Ed è proprio a ciò, alla stabilità della famiglia e quindi alla malattia morale dell’Occidente, che si deve guardare se si vogliono comprendere i pericoli del mondo odierno. Un mondo messo in pericolo dagli antivalori che hanno troppo a lungo trionfato, come l’individualismo, il consumismo, il primato dell’economico e la dittatura delle lobbies finanziarie e del “blocco” industriale-militare. Altro che la minaccia del pur truculento al-Baghdadi, che resta quel che è: la pedina di alcuni poteri sunniti alleati dell’Occidente e impegnati nella fitna antisciita, il pretesto per consentire agli Stati Uniti e alla coalizione dei loro alleati-complici di ridefinire le loro posizioni strategiche nel Vicino Oriente compromesse dalle fallimentari campagne irakena e afghana del decennio scorso e di installare il più possibile vicino alla frontiera iraniana le loro basi con tanto di bei missili nucleari.
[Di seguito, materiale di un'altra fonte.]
-- ==== Sys2Proof/Machine/State.lean ====
section
/-! DEFINITION. The state of the IK-7480 as plain data, the reasons a step can stop, and the state after reset. -/

namespace Sys2Proof.Machine

/-- The whole machine: both dies, the link between them, memory, and the commands that wait. Every field is plain data; each
names the rules that give it. Only `freeCtr` and `pending` are the model's own (log entries 1 and 3).
Log entry 1: DESIGN CHOICE, unsafe. -/
structure State where
  /-- boot state and image storage of the field die (R977, R981 to R992) -/ fboot : BootState := {}
  /-- boot state and image storage of the host die (R978) -/ hboot : BootState := {}
  /-- straps H_BOOT[1:0] (R979) -/ hBoot : BitVec 2 := 0
  /-- junction grade: IK-7480-I when true (R2, R277) -/ gradeI : Bool := false
  /-- outputs driven high (R70, R71) -/ pins : List OutPin := []
  /-- pulses in progress (R1049, R106) -/ pulses : List Pulse := []
  /-- values of field-owned objects that differ from their defaults, by index × 256 + subindex (R27, R233) -/ fobj : Tab (List Byte) := []
  /-- values of host-owned objects that differ from their defaults (R28, R233) -/ hobj : Tab (List Byte) := []
  /-- copies of the field store (R245) -/ fsaved : SavedStore := {}
  /-- copies of the host store (R245) -/ hsaved : SavedStore := {}
  /-- MMIO registers that differ from their reset values, by physical address (R384) -/ regs : Tab Nat := []
  /-- position unit (R49 to R107) -/ pos : PosUnit := {}
  /-- field position event entries, by number (R64) -/ fEntries : Tab (BitVec 128) := []
  /-- master copies of host replica entries on the field die (R63) -/ hMaster : Tab (BitVec 128) := []
  /-- push number of each host entry (R1038) -/ hostPush : Tab Nat := []
  /-- time event entries (R147) -/ tEntries : Tab (BitVec 128) := []
  /-- replica position unit (R85 to R88) -/ replica : Replica := {}
  /-- field distributed clock (R110 to R121) -/ fclk : FieldClock := {}
  /-- host PTP clock (R122 to R129) -/ hclk : HostClock := {}
  /-- field-time replica (R132 to R137) -/ trep : TimeReplica := {}
  /-- host pairs (R138 to R140) -/ pairs : PairStore := {}
  /-- SYNC, LATCH and the control-cycle timer (R141 to R155) -/ sync : SyncUnit := {}
  /-- Rope field end (R178 to R197) -/ fend : RopeEnd := {}
  /-- Rope host end (R178 to R197) -/ hend : RopeEnd := {}
  /-- training, width and levels of the link (R198 to R209) -/ link : Link := {}
  /-- forwarded entries the host die holds a slot for (R250) -/ hostSlots : List HostSlot := []
  /-- segmented write that the master forwards: tag of its next segment, and the octets so far unless it was refused (R184, R1047) -/ fwdValue : Option (Nat × Option (List Byte)) := none
  /-- write under way from the port in segments (R184) -/ portXfer : Option PortTransfer := none
  /-- port requests to the field die that have not completed (R263, R266) -/ portWaits : List PortWait := []
  /-- segmented writes that the field die is receiving (R184) -/ fieldXfers : List FieldTransfer := []
  /-- the stage sets (R284) -/ sets : Tab StageSet := []
  /-- undo record: entries with their earlier values (R309) -/ undo : Option (List (Nat × Nat × List Byte)) := none
  /-- host entries of the last applied set, kept by the field die for the next host boot (R316) -/ keptHost : List (Nat × Nat × List Byte) := []
  /-- fieldbus slave (R320 to R374) -/ bus : Fieldbus := {}
  /-- DRAM, windows and fabric faults (R381 to R445) -/ mem : Memory := {}
  /-- camera streams (R454) -/ streams : Tab Stream := []
  /-- pending stamps by trigger output, oldest first (R457) -/ trig : Tab (List PendingStamp) := []
  /-- Grotto flags (R474) -/ flags : Tab Flag := []
  /-- frame graphs (R505 to R531) -/ graphs : Tab Graph := []
  /-- run starts so far, over all graphs (R520) -/ runOrder : Nat := 0
  /-- node running on each engine place: graph × 32 + node (R519) -/ engines : Tab (List Nat) := []
  /-- Gallery (R544 to R657) -/ gal : Gallery := {}
  /-- key-value unit (R658 to R693) -/ kv : KvUnit := {}
  /-- Lantern (R694 to R732) -/ lan : Lantern := {}
  /-- composition (R733 to R763) -/ comp : Compose := {}
  /-- motion I/O by axis (R764 to R802) -/ axes : Tab Motion := []
  /-- control engine by axis (R803 to R861) -/ ctl : Tab AxisCtl := []
  /-- control engine as a whole (R849) -/ eng : Engine := {}
  /-- functional safety (R862 to R905) -/ saf : Safety := {}
  /-- power management (R929 to R969) -/ pwr : Power := {}
  /-- host interrupts raised, newest first: 1 field lost, 2 host clock, 4 dictionary port, 40 composition, else the record ring's (R157, R213, R756) -/ hostInts : List Nat := []
  /-- how many free values have been drawn (the model's own field, log entry 3) -/ freeCtr : Nat := 0
  /-- commands waiting, first in first out (log entry 1) -/ pending : List Instr := []
  deriving DecidableEq, Repr

/-- Reasons a step stops with a fault. No command of the table does: every failure of the part is a record, a status
or a reaction in `State`. -/
inductive Fault where
  /-- Operation outside the recommended conditions (R14), which no command carries. No meaning raises it; safe. -/
  | outsideConditions
  deriving DecidableEq, Repr

/-- Reasons a step refuses a command. -/
inductive Refusal where
  /-- An arm of `exec` without a meaning raises it; safe. -/
  | notModelled (mnemonic : String)
  /-- An access to a register block whose registers no chapter gives (R384) raises it, with the block's name; safe. -/
  | deviceUnspecified (block : String)
  deriving DecidableEq, Repr

/-- The machine right after power-on (log entry 2): both dies in their boot ROM with every register at its reset
value, no saved values, no images, nothing in memory.
Log entry 2: DESIGN CHOICE, unsafe. -/
def State.reset : State :=
  { fboot := { mode := .rom, cause := 1 }
    hboot := { mode := .rom, cause := 1 }
    pwr := { rails := 0x7FFF, pgood := true, rising := some true } }

end Sys2Proof.Machine
end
Chi finanzia al-Baghdadi, se non alcuni emirati? Chi in un modo o nell’altro li appoggia sperando che egli indebolisca i curdi e Assad, se non il turco Erdoğan? E non sono forse loro, gli emiri e il premier turco, i principali alleati dell’Occidente? E non basta tutto ciò a far sospettare che un filo tenace di alleanze e di connivenze corra tra occidentali, potenze sunnite e stato islamico?

E allora bisognerebbe davvero chiedere all’articolista e al suo “amico Matteo” chi sia davvero che sta capitolando, e davanti a chi, e perché. E chi mai massacri e perseguiti i cristiani orientali, se non gli alleati stessi di quelle potenze che, appoggiando le lobbies multinazionali, affamano i cinque sesti del mondo intero e sono le autentiche cause ultime dello stesso fanatismo religioso che nasce come protesta ai loro soprusi. Quelle potenze al servizio dei quali stanno anche i chief executive officiers che gestiscono e finanziano la stampa occidentale schierata su posizioni indiscriminatamente e pregiudizialmente antimusulmana. Al solito, quando si marcia contro il nemico sarebbe bene sincerarsi prima che il nemico non marci alla nostra testa.